Changes to Company Size Thresholds

Changes to Company Size Thresholds

ICAEW (Tax)
ICAEW (Tax)Apr 7, 2026

Why It Matters

The uplift eases compliance costs for a broad segment of UK companies, enhancing competitiveness and freeing resources for growth. It also signals a shift toward lighter regulation post‑Brexit.

Key Takeaways

  • New thresholds raise small‑company audit exemption.
  • Micro‑entity regime removes Directors’ Report requirement.
  • Strategic Report exemptions apply to medium‑size firms.
  • Transitional rule lets firms apply thresholds retroactively.
  • Directors’ Report content streamlined for large entities.

Pulse Analysis

The Companies (Accounts and Reports) (Amendment and Transitional Provision) Regulations 2024 represent the most significant overhaul of UK corporate reporting since the 2006 Companies Act. By redefining the size criteria that determine audit and reporting obligations, the government aims to cut administrative burdens for smaller firms while maintaining transparency for larger entities. The new thresholds align with broader post‑Brexit objectives to simplify regulatory frameworks, encouraging domestic investment and reducing the cost of compliance for thousands of SMEs and LLPs.

For businesses, the practical impact is immediate.
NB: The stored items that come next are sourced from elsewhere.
-- ==== Sys2Proof/Word.lean ====
section
/-! DEFINITION. The words and the numbered things of the S420: bytes, device timer readings, and the ids of queues, slots,
surfaces, palettes, marks, interrupt vectors and engines (spec/00, Identity). -/

namespace Sys2Proof

/-- A byte of frame memory or of host memory. -/
abbrev Byte := BitVec 8

/-- A reading of the device timer, in µs, 64 bits wide (R180). -/
abbrev Time := BitVec 64

/-- A submission queue number, 0..7 (R42). -/
abbrev QueueId := Fin 8

/-- A completion queue number, 0..3 (R137). -/
abbrev CqId := Fin 4

/-- A window slot number, 0..31 (R61). -/
abbrev SlotId := Fin 32

/-- A surface id, 0..63 (R3). -/
abbrev SurfaceId := Fin 64

/-- A palette number, 0..3 (R16). -/
abbrev PaletteId := Fin 4

/-- A mark number, 0..15 (R125). -/
abbrev MarkId := Fin 16

/-- An interrupt vector, 0..31 (R147). -/
abbrev VectorId := Fin 32

/-- The two raster engines (R85). -/
inductive EngineId where
  | re0
  | re1
  deriving DecidableEq, Repr

/-- The place of an engine in the pair (RE0, RE1). -/
def EngineId.index : EngineId → Fin 2
  | .re0 => 0
  | .re1 => 1

/-- The two halves of the setup record address (R168). -/
inductive SetupHalf where
  | lo
  | hi
  deriving DecidableEq, Repr

/-- An operation record: the 64 bytes delivered by a fetch, byte k in bits 8k+7..8k (R21, section 12.2). -/
abbrev OpRecord := BitVec 512

/-- A setup record: the 256 bytes delivered by the setup read, byte k in bits 8k+7..8k (R171, section 12.4). -/
abbrev SetupRecord := BitVec 2048

end Sys2Proof
end

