-- ==== Sys2Proof/Certificates/Slice0/Obligations.lean ====
section
/-! DEFINITION. The statements for the provers, in the order: the machine as a whole, the laws that every step keeps, then the
commands by family. Each says in its docstring which rule of spec/ it formalises. -/

open Sys2Proof Sys2Proof.Machine Sys2Proof.Safety

/-! ## The machine as a whole -/

/-- A step takes the command at the front of the queue and runs it on the state with the queue's rest. -/
def Obligations.StepRunsFrontCommand : Prop :=
  ∀ (c : Instr) (rest : List Instr) (s : State), step { s with pending := c :: rest } = exec c { s with pending := rest }

/-- No command touches the queue of waiting commands. -/
def Obligations.ExecKeepsPending : Prop :=
  ∀ (c : Instr) (s t : State), exec c s = .next t → t.pending = s.pending

/-- No command is refused, and a command faults only where it would touch a byte of frame memory that does not exist (R1). That such a
command stops, before it writes anything, is the model's choice (log 16, log 1). -/
def Obligations.OnlyMissingBytesFault : Prop :=
  ∀ (c : Instr) (s : State), Runs c s ∨ (exec c s = .fault .noSuchFrameByte ∧ TouchesMissingByte s c)

/-- What a cold reset leaves, as the rules state it, in device control, the fetch unit, the window, the surface, palette and mark tables, the
engines, the completion unit, the presentation unit and the host link (R15, R16, R42, R61, R63, R85, R125, R126, R137, R153, R168 to R170,
R173, R178 to R180); that the line of an IDLE engine is 0 is the model's choice (log 29). What the spec leaves open is not in it: frame
memory (log 6), the vector masks (log 7), the queue last served (log 11), the record of writes (log 12) and whether the link is up
(log 22). -/
def Obligations.ResetValues : Prop :=
  State.reset.control =
    { deviceState := .off, enable := false, cause := .none, submitIgnored := false, consumeIgnored := false,
      qctlIgnored := false, enableIgnored := false, setupLo := 0#32, setupHi := 0#32, deviceVector := 0, timer := 0#64,
      setupRead := none } ∧
  (∀ q, State.reset.queue q = none) ∧ (∀ k, State.reset.cq k = none) ∧ State.reset.fetch = none ∧ State.reset.ackOrder = [] ∧
  (∀ i, (State.reset.slot i).state = .free) ∧ State.reset.order = [] ∧ State.reset.sequence = 0#32 ∧
  State.reset.link.busMastering = false ∧ State.reset.link.messageInterrupts = false ∧
  (∀ v : VectorId, State.reset.link.pendingFlags[v] = false) ∧
  (∀ i, State.reset.surface i = { state := .free, fields := none, shown := false, presentRefs := 0 }) ∧
  (∀ p e, Palette.read State.reset.palettes p e = 0#24) ∧
  (∀ e, State.reset.engine e = { state := .idle, slot := none, line := 0, job := none }) ∧
  (∀ m, State.reset.mark m = 0#32) ∧ State.reset.waiting = [] ∧
  State.reset.presentation.panel = none ∧ State.reset.presentation.frameDeadline = none ∧
  State.reset.presentation.display = false ∧ State.reset.presentation.shown = none ∧ State.reset.presentation.firstRow = 0 ∧
  State.reset.presentation.lastRow = none ∧ State.reset.presentation.border = 0#24 ∧
  State.reset.presentation.frameCounter = 0#32 ∧ State.reset.presentation.latchedOrigin = none ∧
  State.reset.presentation.held = none ∧ State.reset.presentation.output = .blank

/-! ## The laws that every step keeps -/

/-- Right after reset the stores are in canonical form, the surfaces lie apart and are sound, no completion ring is overrun, and no fetch is
possible that has not started. -/
def Obligations.LawsHoldAtReset : Prop :=
  StoresCanonical State.reset ∧ ExtentsApart State.reset ∧ SurfacesSound State.reset ∧ RingsBounded State.reset ∧
  ¬FetchPossible State.reset

/-- Every step keeps frame memory and the palette store in their canonical form (R1, R16). -/
def Obligations.StoresStayCanonical : Prop :=
  ∀ s t : State, StoresCanonical s → step s = .next t → StoresCanonical t

/-- Every step keeps the extent law: no two surfaces in state DEFINED or RETIRING share any byte of frame memory, and every such
extent ends at or below 01FF_FFFFh (R6, R8). -/
def Obligations.ExtentsStayApart : Prop :=
  ∀ s t : State, ExtentsApart s → step s = .next t → ExtentsApart t

/-- Every step keeps the surfaces sound: the row bytes fit the stride, the extent ends at or below 01FF_FFFFh, a band lies inside its
surface and its origin is less than its rows, for every surface record and for every copy of one that an engine works with (R6, R12, R37, R86). -/
def Obligations.SurfacesStaySound : Prop :=
  ∀ s t : State, SurfacesSound s → step s = .next t → SurfacesSound t

/-- Every step keeps the ring law: the entries written and not consumed, with the write in flight, never exceed the size minus one
(R141, R143). -/
def Obligations.RingsStayBounded : Prop :=
  ∀ s t : State, RingsBounded s → step s = .next t → RingsBounded t

/-- A mark's value never decreases, except that a cold, link or function reset sets every mark to 0 (R125, R136). -/
def Obligations.MarksNeverDecrease : Prop :=
  ∀ (c : Instr) (s t : State), exec c s = .next t →
    (∀ m, (s.mark m).toNat ≤ (t.mark m).toNat) ∨ (isReset c = true ∧ ∀ m, t.mark m = 0#32)

/-- A sticky flag that is set stays set until a write to STATUS that carries its bit as 1, or a reset (R170, R184). -/
def Obligations.StickyFlagsStaySet : Prop :=
  ∀ (c : Instr) (s t : State), exec c s = .next t → isReset c = false →
    (s.control.submitIgnored = true → t.control.submitIgnored = true ∨ clearsFlag c 8 = true) ∧
    (s.control.consumeIgnored = true → t.control.consumeIgnored = true ∨ clearsFlag c 9 = true) ∧
    (s.control.qctlIgnored = true → t.control.qctlIgnored = true ∨ clearsFlag c 10 = true) ∧
    (s.control.enableIgnored = true → t.control.enableIgnored = true ∨ clearsFlag c 11 = true)

/-- Palettes change only by LOADPAL data and by a cold reset (R16, R18): every other command, the read data of an IMPORT among them, leaves
the palette store as it was; and the data of line k of a LOADPAL, with first + k below 256 (R36) and the stores canonical, leave every entry
but entry first + k of its palette. -/
def Obligations.PalettesChangeOnlyByLoadpal : Prop :=
  ∀ (c : Instr) (s t : State), exec c s = .next t → c ≠ .coldReset →
    ((∀ e a d j p first n x, c = .hostReadData e a d → (s.engine e).job = some j → j.op ≠ .loadPalette p first n x) →
      t.palettes = s.palettes) ∧
    ∀ e a d j p first n x, c = .hostReadData e a d → (s.engine e).job = some j → j.op = .loadPalette p first n x →
      StoresCanonical s → first + (s.engine e).line < 256 →
      ∀ q y, q ≠ p ∨ y.toNat ≠ first + (s.engine e).line → Palette.read t.palettes q y = Palette.read s.palettes q y

/-- The device state moves in one command other than a reset only as the table of section 10.8 lets it (R169 to R177). Two pairs are no
arrow of that table but two of them in one step, as the model reads it: OFF to FAULT, through LOADING, for a load that faults at once
(R172, R179), and RUNNING to OFF, through STOPPING, for a stop that finds every slot FREE (log 26, DEDUCED). -/
def Obligations.DeviceStateFollowsTable : Prop :=
  ∀ (c : Instr) (s t : State), exec c s = .next t → isReset c = false →
    (s.control.deviceState, t.control.deviceState) ∈
      [(.off, .off), (.off, .loading), (.off, .fault), (.loading, .loading), (.loading, .running), (.loading, .fault),
       (.loading, .off), (.running, .running), (.running, .stopping), (.running, .off), (.running, .fault),
       (.stopping, .stopping), (.stopping, .off), (.stopping, .fault), (.fault, .fault), (.fault, .off)]

/-- The device timer (R180): a cold reset sets it to 0, every other command leaves it or carries it on, and no step carries it past the
deadline of a timer that runs. What a step on an empty queue does is the model's choice (log 2). A fetch that is possible starts, in
some FREE slot (R46, R47); else a dispatch that is possible is made (R73); else, where a timer is due, the step is the expiry of one
that is due with none before it, or, before a frame start, the next pixel of a scan that has not ended (R160); else it counts one µs
and changes nothing else. -/
def Obligations.TimerRunsOn : Prop :=
  (∀ (c : Instr) (s t : State), exec c s = .next t →
    (c = .coldReset ∧ t.control.timer = 0#64) ∨ s.control.timer.toNat ≤ t.control.timer.toNat) ∧
  (∀ (s t : State) (c : Instr) (d : Time), step s = .next t → Deadline s c d → s.control.timer.toNat ≤ d.toNat →
    t.control.timer.toNat ≤ d.toNat) ∧
  (∀ s : State, s.pending = [] → FetchPossible s →
    ∃ i, (s.slot i).state = .free ∧ step s = exec (.fetchStart i) { s with choices := s.choices + 1 }) ∧
  (∀ s : State, s.pending = [] → ¬FetchPossible s → DispatchPossible s →
    step s = exec .dispatch { s with choices := s.choices + 1 }) ∧
  (∀ s : State, s.pending = [] → ¬FetchPossible s → ¬DispatchPossible s →
    (∀ c d, Deadline s c d → s.control.timer.toNat < d.toNat) →
    step s = .next { s with control := { s.control with timer := s.control.timer + 1#64 } }) ∧
  ∀ (s : State) (c : Instr) (d : Time), s.pending = [] → ¬FetchPossible s → ¬DispatchPossible s → Deadline s c d →
    d.toNat ≤ s.control.timer.toNat →
    ∃ c d, Deadline s c d ∧ d.toNat ≤ s.control.timer.toNat ∧ NoEarlierDeadline s d ∧
      (step s = exec c { s with choices := s.choices + 1 } ∨
        c = .frameStart ∧ ∃ p n, s.presentation.panel = some p ∧ s.presentation.scan = some n ∧ n < p.width * p.height ∧
          step s = exec (.scanPixel (n % p.width) (n / p.width)) { s with choices := s.choices + 1 })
Companies that now qualify as small entities are exempt from statutory audits and the full strategic report, while micro‑entities can also forgo the directors’ report altogether. Medium‑size firms retain a strategic report but are relieved of the detailed Section 172(1) statement, and large firms see a pared‑down directors’ report that no longer requires disclosures on financial instruments, R&D, or stakeholder engagement. The transitional two‑year look‑back provision further accelerates these benefits, allowing firms to treat the new thresholds as if they had applied in the prior year, thereby unlocking earlier cost savings.

Looking ahead, the legislation is a precursor to additional reforms targeting EU‑origin reporting requirements and audit regulation technicalities. Companies should review their size classifications now, update internal reporting processes, and engage auditors to confirm exemption eligibility. Early adoption of the streamlined reporting templates can improve board efficiency and free capital for growth initiatives, positioning firms to capitalize on a regulatory environment that increasingly favors agility and reduced compliance overhead.